PCM stands for Permanent Contact Manifold, it’s an option in the Project Settings, under Physics. While I don’t know the specifics, the doc states that it makes the simulation more accurate overall, but can cause stacking stability issues. The main difference, from what I see, is that the contact normals don’t go crazy when it’s on.

As for the wheel, it is a 32-side hollow cylinder, and I have one trapezoid-shaped convex hull per side (each of these is named UCX_Wheel_xx in Blender). When the wheel is static, objects interact with it properly, but it’s only when it is spinning that the sinking happens.
As I mentioned in my previous post, a stack of 2 boxes is stable, in that the contact between the boxes doesn’t lead to the top box sinking into the bottom one. As a test, I decided to replace the collision meshes of the wheel with 32 static mesh components, with a box collision shape. This completely eliminates the sinking behavior, which will probably remove the need for me to implement a workaround. I guess the only issue is that I have to place static mesh components instead of using convex hulls from Blender.
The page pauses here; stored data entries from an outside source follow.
-- ==== Sys2Proof/Machine/Handoffs.lean ====
section
/-! DEFINITION. What one unit hands to another inside a step (log entry 3): each hand-off acted on, depth first, in the
order the units make them. -/

namespace Sys2Proof.Machine

/-- A valve's outcome after which the units test their conditions again at once; of a judged valve they learn by its state
and its holder's (02 R42). -/
def testsAgain : SlotOutcome → List Handoff
  | .stuck | .unknown => []
  | _ => [.fillTest, .drawStep]

/-- A slot's outcome at the owner of its origin (02 R37, R47, R49, R50). -/
def State.outcomeActs (s : State) (t : Target) (code : OrderCode) (origin : Origin) (tag : Option DeskRef) (o : SlotOutcome)
    (owed : Bool := false) : State :=
  let u := match deskOf origin tag, o with
    | some g, .superseded => s.answerOrder g .superseded none owed
    | _, _ => s
  match t with
  | .valve v =>
    ((if origin = .fill then u.fillOutcome v code o else u).drawOutcome v code origin o).hand (testsAgain o)
  | .governor d => u.governorOutcome d o
  | .booster b => u.boosterOutcome b code o

/-- A valve's state told to the holder unit, and a changed one to the fill and draw unit (02 R33). -/
def State.valveActs (s : State) (v : Nat) (byReport changed : Bool) : State :=
  (s.holderValve v byReport changed).hand (if changed then [.fillValve v, .drawOutlet v, .mainPressure] else [])

/-- A holder's state, pressure or stock told to the units that use it (01 R11). -/
def State.holderActs (s : State) (h : Nat) (entered : Bool) : State :=
  (if entered then s.markHolderBlind h else s).hand
    ((if entered then [.fillTold h, .drawTold] else []) ++ [.mainPressure, .usable])

/-- One hand-off acted on by the unit it is made to; `owed` says that the telegram being served still waits for its ANSWER. -/
def act (h : Handoff) (s : State) (owed : Bool := false) : State :=
  match h with
  | .claim t code arg origin tag => s.claim t code arg origin tag owed
  | .orderEnded t e => s.orderEnded t e
  | .outcome t code origin tag o => s.outcomeActs t code origin tag o owed
  | .valveTold v byReport changed => s.valveActs v byReport changed
  | .judge v r => s.judgeCheck v r
  | .topGuard n => s.topGuard n
  | .regate n => s.regate n owed
  | .addCause n c => s.addCause n c
  | .holderNotice n st => s.notify .holderState (.holder n) (.one (hStateCode st))
  | .holderTold n entered => s.holderActs n entered
  | .safetyExamine => s.safetyExamine
  | .safetyExamineOne n => s.safetyExamineOne n
  | .fillTold n => s.fillTold n
  | .fillBar n set => (s.fillBarTold n set).hand [.drawTold]
  | .drawBar _ set => s.drawTold.hand (if set then [] else s.unplacedRetry)
  | .fillValve v => s.fillValve v
  | .fillGrace n => s.fillUnable n false
  | .fillSelect => s.fillSelect
  | .fillTest => s.fillTest
  | .fillCycle => s.fillCycle
  | .fillStrays => s.fillStrays
  | .fillStray n => s.fillStray n
  | .fillRun => s.fillRun
  | .drawTold => s.drawTold
  | .drawOutlet v => s.drawOutlet v
  | .drawCall => s.drawCall
  | .drawStep => s.drawStep
  | .drawOpen h => s.drawOpen h
  | .drawShut h => s.drawShut h
  | .drawFinish => s.drawFinish
  | .drawCycle => s.drawCycle
  | .drawRun => s.hand s.drawRun
  | .mainPressure => s.mainPressure
  | .noDrawCheck => s.noDrawCheck
  | .target d => s.retarget d
  | .headAll => s.headAll
  | .headEval d => s.headEval d
  | .districtDerive d => s.districtDerive d
  | .districtAfresh d => s.districtAfresh d
  | .loop d p => s.governorLoop d p
  | .evaluated d => s.releaseCheck d
  | .boostCheck d => s.boostCheck d
  | .headShort d => s.joinQueue d
  | .headClear d => s.leaveQueue d
  | .districtOut d => s.districtWentOut d
  | .sweep => s.queueSweep
  | .grants => s.grant
  | .boosterStop b c => s.boosterStop b c
  | .stopsDue => s.stopsDue
  | .boosterDue b => s.boosterDue b
  | .usable => s.usableNow
  | .levelEval => s.levelEval
  | .shedAll => s.shedAll
  | .shed d => s.shedEval d
  | .stationLost st => s.ownerLost st
  | .owner t => s.owner t
  | .relayOut c l t => s.relayOut c l t
  | .lineIdle l => s.lineIdle l
  | .reply tag c r why d => s.giveAnswer tag c r why d
  | .replyRunState tag c r why ws => s.giveAnswer tag c r why (.words (ws ++ [runStateCode s.runState]))
  | .replyFlags tag => s.giveAnswer tag 8 .done none (.words [s.flags.toNat])
  | .blockBad code => s.notify .storeBlockBad .none (.one code)
  | .damaged r => s.damageActs (.manual, .manual) s.yardNow r

/-- The hand-off is a desk request's own ANSWER, made last (10 R192). -/
def Handoff.isReply : Handoff → Bool
  | .reply .. | .replyRunState .. | .replyFlags _ => true
  | _ => false

/-- A desk request's ANSWER stands among the hand-offs still to be acted on. -/
def owesAnswer (rest : List Handoff) : Bool := rest.any Handoff.isReply

/-- Hand-offs acted on one after another: those that one makes come before those that stood behind it. -/
def settle : Nat → State → State
  | 0, s => s
  | n + 1, s =>
    match s.handoffs with
    | [] => s
    | h :: rest =>
      let t := act h { s with handoffs := [] } (owesAnswer rest)
      settle n { t with handoffs := t.handoffs ++ rest }

/-- A command ends when what it handed on has been acted on. -/
def finish (s : State) : Host.Outcome State Fault Refusal := .next (settle Config.handoffBound s)

/-! ### The reads of a step (11 R208-R210) -/

/-- The errors that the reads of this step meet, acted on before what reads: each record is found corrected or damaged by the
command itself, and the sweep's counts are up to date when it ends (the model's choice of the order, log entry 10). -/
def State.errorsRead (s : State) : State := if s.mem.met = [] then s else settle Config.handoffBound s.meetErrors

/-- A command's own effect, on the state in which the errors that this step's reads meet have been found. -/
def afterReads (effect : State → State) (s : State) : Host.Outcome State Fault Refusal := finish (effect s.errorsRead)

end Sys2Proof.Machine
end

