-- ==== Sys2Proof/Certificates/Slice0/Obligations.lean ====
section
/-! DEFINITION. The statements about the HL-48 for the provers. A statement about a command is an equation with the state that
the rules give, or, where what the command hands on goes further, what stands in the state it leaves. -/

section Statements

open Sys2Proof Sys2Proof.Machine

/-! ### Steps, reset, invariants -/

/-- A step runs the command at the front of the queue; on an empty queue the block idles, but for bit errors that reads meet
(the model's choices, log entries 4 and 10). -/
def Obligations.StepTakesTheFrontCommand : Prop :=
  (∀ (c : Instr) (rest : List Instr) (s : State), s.pending = c :: rest → step s = exec c { s with pending := rest })
    ∧ (∀ s : State, s.pending = [] → Settled s → step s = .next s)
    ∧ ∀ (s : State) (e : Met), s.pending = [] → s.mem.met = [e] →
      step s = .next (settle Config.handoffBound (({ s with mem := { s.mem with met := [] } } : State).errorFound e))

/-- Every command ends in a next state, whatever the state, and leaves the queue as it found it. Every command but POWER_ON_RESET
acts on the state in which the bit errors that its step's reads meet have been found, each acted on in turn with what it hands on;
where none is met that is the state itself (the errors as an input and the order inside a step: the model's choices, log entry
10). -/
def Obligations.EveryCommandEnds : Prop :=
  (∀ (c : Instr) (s : State), ∃ t, exec c s = .next t ∧ t.pending = s.pending)
    ∧ ∀ s : State, (s.mem.met = [] → s.errorsRead = s)
      ∧ (s.mem.met ≠ [] → s.errorsRead = settle Config.handoffBound (s.mem.met.foldl State.errorFound (s.meeting [])))
      ∧ s.errorsRead.mem.met = []
      ∧ ∀ c : Instr, (∀ r, c ≠ .powerOnReset r) → exec c s = exec c s.errorsRead

/-- The values that the chapters give for power-on; and the invariants below hold then. The store, the errors met, the hand-off queue,
the queue of commands and the telegram being sent to the desk are the model's own (log entries 8, 10, 28, 53 and 67). -/
def Obligations.ResetValues : Prop :=
  let s := State.reset
  (s.runState = .standby ∧ s.clock = ⟨0, 0, false⟩ ∧ s.elapsed = 0 ∧ s.flags = 0#8 ∧ s.yard = YardRec.default ∧ s.yardPresent = false)
    ∧ (s.holders = [] ∧ s.valves = [] ∧ s.districts = [] ∧ s.boosters = [] ∧ s.dir = [] ∧ s.polls = [] ∧ ∀ n, s.meter n = Meter.initial)
    ∧ (s.fill.running = false ∧ s.fill.turnDue = none ∧ s.fill.filling = none ∧ s.fill.chg = none ∧ s.fill.unplaced = false
      ∧ s.fill.work.map turnHolder = List.replicate 24 0 ∧ s.fill.pendFlag = false)
    ∧ (s.drawMode = .manual ∧ s.draw.set = [] ∧ s.draw.chg = none ∧ s.draw.main = 0 ∧ s.poolMode = .manual ∧ s.pool.queue = []
      ∧ s.pool.level = 0 ∧ s.pool.judged = false ∧ s.pool.recoveryDue = none)
    ∧ (s.acct.ring = [] ∧ s.acct.openAcct.number = 0 ∧ s.acct.openAcct.clockUnset = true ∧ s.acct.openAcct.merged = 0)
    ∧ (∀ l, (s.line l).mode = .idle ∧ (s.line l).exch = none ∧ (s.line l).q0 = [] ∧ (s.line l).q1 = [] ∧ (s.line l).q2 = []
      ∧ (s.line l).tag = 0 ∧ (s.line l).quarantined = false ∧ (s.line l).fails = 0 ∧ (s.line l).alerts = 0
      ∧ (s.line l).set = ⟨9600, 2, 1, 16⟩ ∧ (s.line l).counters = ⟨0, 0, 0, 0, 0, 0, 0, 0⟩)
    ∧ (s.relay.floods = [] ∧ s.relay.allowance = 0 ∧ s.relay.creation = 0 ∧ s.relay.dirFull = 0 ∧ s.cycle = ⟨0, 10, 10, 0⟩)
    ∧ (s.desk.rx = [] ∧ s.desk.tx = [] ∧ s.desk.overrun = false ∧ s.desk.notices = [] ∧ s.desk.lostNotices = 0
      ∧ s.desk.noticeTag = 0 ∧ s.desk.lastAnswer = none ∧ s.desk.staged = none ∧ s.desk.out = none)
    ∧ (s.mem.tracking = 0 ∧ s.mem.sweep = false ∧ s.mem.met = [] ∧ s.mem.writing = none ∧ s.mem.autoRun = false)
    ∧ ClockSound s ∧ DeskSound s.desk ∧ FlagsSound s ∧ TablesSound s ∧ StoreSound s.mem ∧ CountsSound s ∧ Settled s ∧ s.pending = []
There is still some jitter in the simulation, but I think it is now pretty reasonable, and at least the overall behavior is correct. See the attached screenshot for a test scenario with a few spheres and boxes lying around, after waiting a minute or so (yes, the yellow lines are the contact normals).

I’ll call this one solved for now, thanks again for your help and suggestions!

Sorry for the necro, but I came across a similar issue and found this thread very helpful! Thanks to all involved :slight_smile:

Disabling PCM does indeed improve things, but I have also found another physics bool :

[/Script/Engine.PhysicsSettings]
bEnableStabilization=True

^ this one REALLY improves the stability of objects , particularly when they are stacked on top of one another and you don’t want them to interpenetrate. The only downside I’ve noticed so far is that it makes things appear somewhat “floaty”, but there may be another var you can tweak somewhere to adjust the stabilization thresholds.